Quel héritage politique pour le Saint-Gervais-sur-Mare du XXI siècle ?

Les dernières décennies voient se dessiner de nouveaux défis : gestion des ressources naturelles, infrastructures numériques, attrait résidentiel, et maintien de la vie commerçante. Les élus contemporains, à l’image de la maire actuelle, poursuivent souvent dans la lignée de leurs prédécesseurs : concilier tradition villageoise et nécessité de s’ouvrir, tout en ménageant la singularité de cette commune montagnarde.

  • En 2020, moins de 12 % des votants ont moins de 30 ans (source : Préfecture de l’Hérault), illustrant l’enjeu de participation citoyenne sur le territoire.
  • Le conseil municipal compte aujourd’hui 8 femmes sur 15, soit la plus forte parité de l’histoire communale (source : procès-verbal du conseil 2023).
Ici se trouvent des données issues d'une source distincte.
-- ==== Sys2Proof/Machine/Resets.lean ====
section
/-! DEFINITION. Resets (R16, R417, R543 to R549, R566): what each keeps, block by block and as a whole. -/

namespace Sys2Proof.Machine

/-! ### Clearing registers and parameters (R16) -/

/-- Every PLAIN register and parameter takes its reset value, CAM_EVT among them; units run on and go on showing their state (R16,
R618). -/
def plainReset (s : State) : State :=
  { s with cells := s.cells.filter (fun c => c.1 / 2 ^ 30 != 2), params := s.params.filter (fun c => c.1 / 2 ^ 16 != 2)
           cam := { s.cam with evtCur := List.replicate 5 0, evtLast := List.replicate 5 0 } }

/-- An IRS offset lies in block `b`, instance `i` of R546. -/
def State.inBlock (s : State) (b i off : Nat) : Bool :=
  let within (base n : Nat) : Bool := base ≤ off && off < base + n
  match b with
  | 0 => within (0x300000 + i * 0x2000) 0x2000 || within (0x320000 + i * 0x8000) 0x8000 || within (0x200100 + i * 0x20) 0x20
      || (within 0x310000 0x800 && s.rd (F.portCtl_PIPE ((off - 0x310000) / 0x100)) == i)
  | 1 => within (0x401000 + i * 0x100) 0x100 || within (0x480000 + i * 0x800) 0x800
  | 2 => within 0x500000 0x100000
  | 3 => within (0x600000 + i * 0x100) 0x100 || (within 0x601000 0x1000 && s.rd (F.streamCtl_PORT ((off - 0x601000) / 0x100)) == i)
  | 4 => within (0x700000 + i * 0x1000) 0x1000
  | 5 => within (0x800000 + i * 0x100) 0x100
  | 6 => within (0x900000 + i * 0x40) 0x40
  | 7 => within (0xF00000 + i * 0x40) 0x40
  | 8 => within (0xA00600 + i * 0x20) 0x20
  | 9 => within 0xA00000 0x100000 && !within 0xA00600 0x80
  | 10 => within 0xB00000 0x100000
  | 11 => within (0xE00100 + i * 0x80) 0x80
  | _ => false

/-- A resource of R476 belongs to block `b`, instance `i` of R546. -/
def State.resInBlock (s : State) (b i c j : Nat) : Bool :=
  match b with
  | 0 => (c == 0x30 && j == i) || (c == 0x32 && j / 2 == i) || (c == 0x21 && j == i) || (c == 0x34 && s.rd (F.portCtl_PIPE j) == i)
  | 1 => c == 0x40 && j == i
  | 2 => c == 0x50 || c == 0x51 || c == 0x54
  | 3 => (c == 0x60 && j == i) || (c == 0x61 && s.rd (F.streamCtl_PORT j) == i)
  | 4 => (c == 0x70 && j == i) || (c == 0x71 && j / 64 == i)
  | 5 => c == 0x80 && j == i
  | 6 => c == 0x90 && j == i
  | 7 => (c == 0xF0 || c == 0x30) && j == i
  | 8 => c == 0xA60 && j == i
  | 9 => 0xA00 ≤ c && c < 0xA60
  | 10 => c == 0xB0
  | 11 => c == 0xE0 && j == i
  | _ => false

/-- A service holds part of a block. -/
def State.blockHeld (s : State) (b i : Nat) : Bool := s.svc.held.any fun h => s.resInBlock b i h.2.1 h.2.2

/-- A parameter that no register holds belongs to block `b`, instance `i`. -/
def State.pidInBlock (s : State) (b i pid : Nat) : Bool :=
  let r := resourceOf pid
  b ≤ 11 && 0x2000 ≤ pid && !(b == 7 && r.1 == 0x30) && s.resInBlock b i r.1 r.2

/-- The WARM and PLAIN registers and parameters of a block take their reset values, and with them what is in force; `live` says that
its status fields do as well. -/
def blockRegs (b i : Nat) (live : Bool) (s : State) : State :=
  let gone (c : Nat × Nat) : Bool :=
    let g := c.1 / 2 ^ 30
    (g == 1 || g == 2 || (g == 3 && live)) && s.inBlock b i (c.1 % 2 ^ 30 / 64)
  let goneP (c : Nat × Nat) : Bool := c.1 / 2 ^ 16 != 0 && s.pidInBlock b i (c.1 % 2 ^ 16)
  { s with cells := s.cells.filter (fun c => !gone c), params := s.params.filter (fun c => !goneP c)
           latched := s.latched.filter (fun c => !gone c), snap := s.snap.filter (fun c => !gone c) }

/-! ### Cores -/

/-- A Syoft core is cleared: HALTED, in the state of R254; its memories are not touched (R543, R547). -/
def clearCore (k : Nat) (s : State) : State :=
  let s := onCore k (fun _ => core0 k) (clearService k s)
  let s := if isAud k then onAudCore (k - 8) (fun _ => audCore0) s else s
  showPc k (setCoreState k 0 s)

/-- RUN of core `k`. -/
def State.coreRun (s : State) (k : Nat) : Bool :=
  if isSeq k then s.flag (F.seqCtl_RUN k) else if isAud k then s.flag (F.audCoreCtl_RUN (k - 8)) else false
Une série de projets récents – réhabilitation du site du Barlet, appui à l’agriculture raisonnée, développement d’activités culturelles autour de l’ancienne filature – s’inscrivent dans cette continuité : faire de la politique, ici, demeure essentiellement affaire de “couture locale”, patiente et attentive.

Pour aller plus loin : échos d’archives et voix du village

À celles et ceux qui souhaitent creuser, les Archives départementales de l’Hérault (série E et série M) recèlent procès-verbaux, correspondances et listes électorales permettant de remettre en perspective l’engagement politique à l’échelle du village. Les ouvrages suivants offrent aussi de précieux éclairages :

  • « Saint-Gervais-sur-Mare, chronique d’un village des Hauts-Cantons » de Michel Delmas (Éditions du Parc, 2015)
  • Bulletin de la Société Archéologique de Béziers (numéros consacrés à la vie politique rurale au XIXe siècle).
  • « La Résistance en Haut-Languedoc », collectif (Musée départemental de la Résistance, 1994)
  • Archives communales en mairie : registre des délibérations disponibles sur demande.

Les destins politiques de Saint-Gervais-sur-Mare composent un tableau à la fois modeste et révélateur : ici, la politique se vit dans l’action et la proximité, elle porte la marque de celles et ceux qui, sans jamais chercher la grandeur, auront su inscrire leur village dans le mouvement du monde.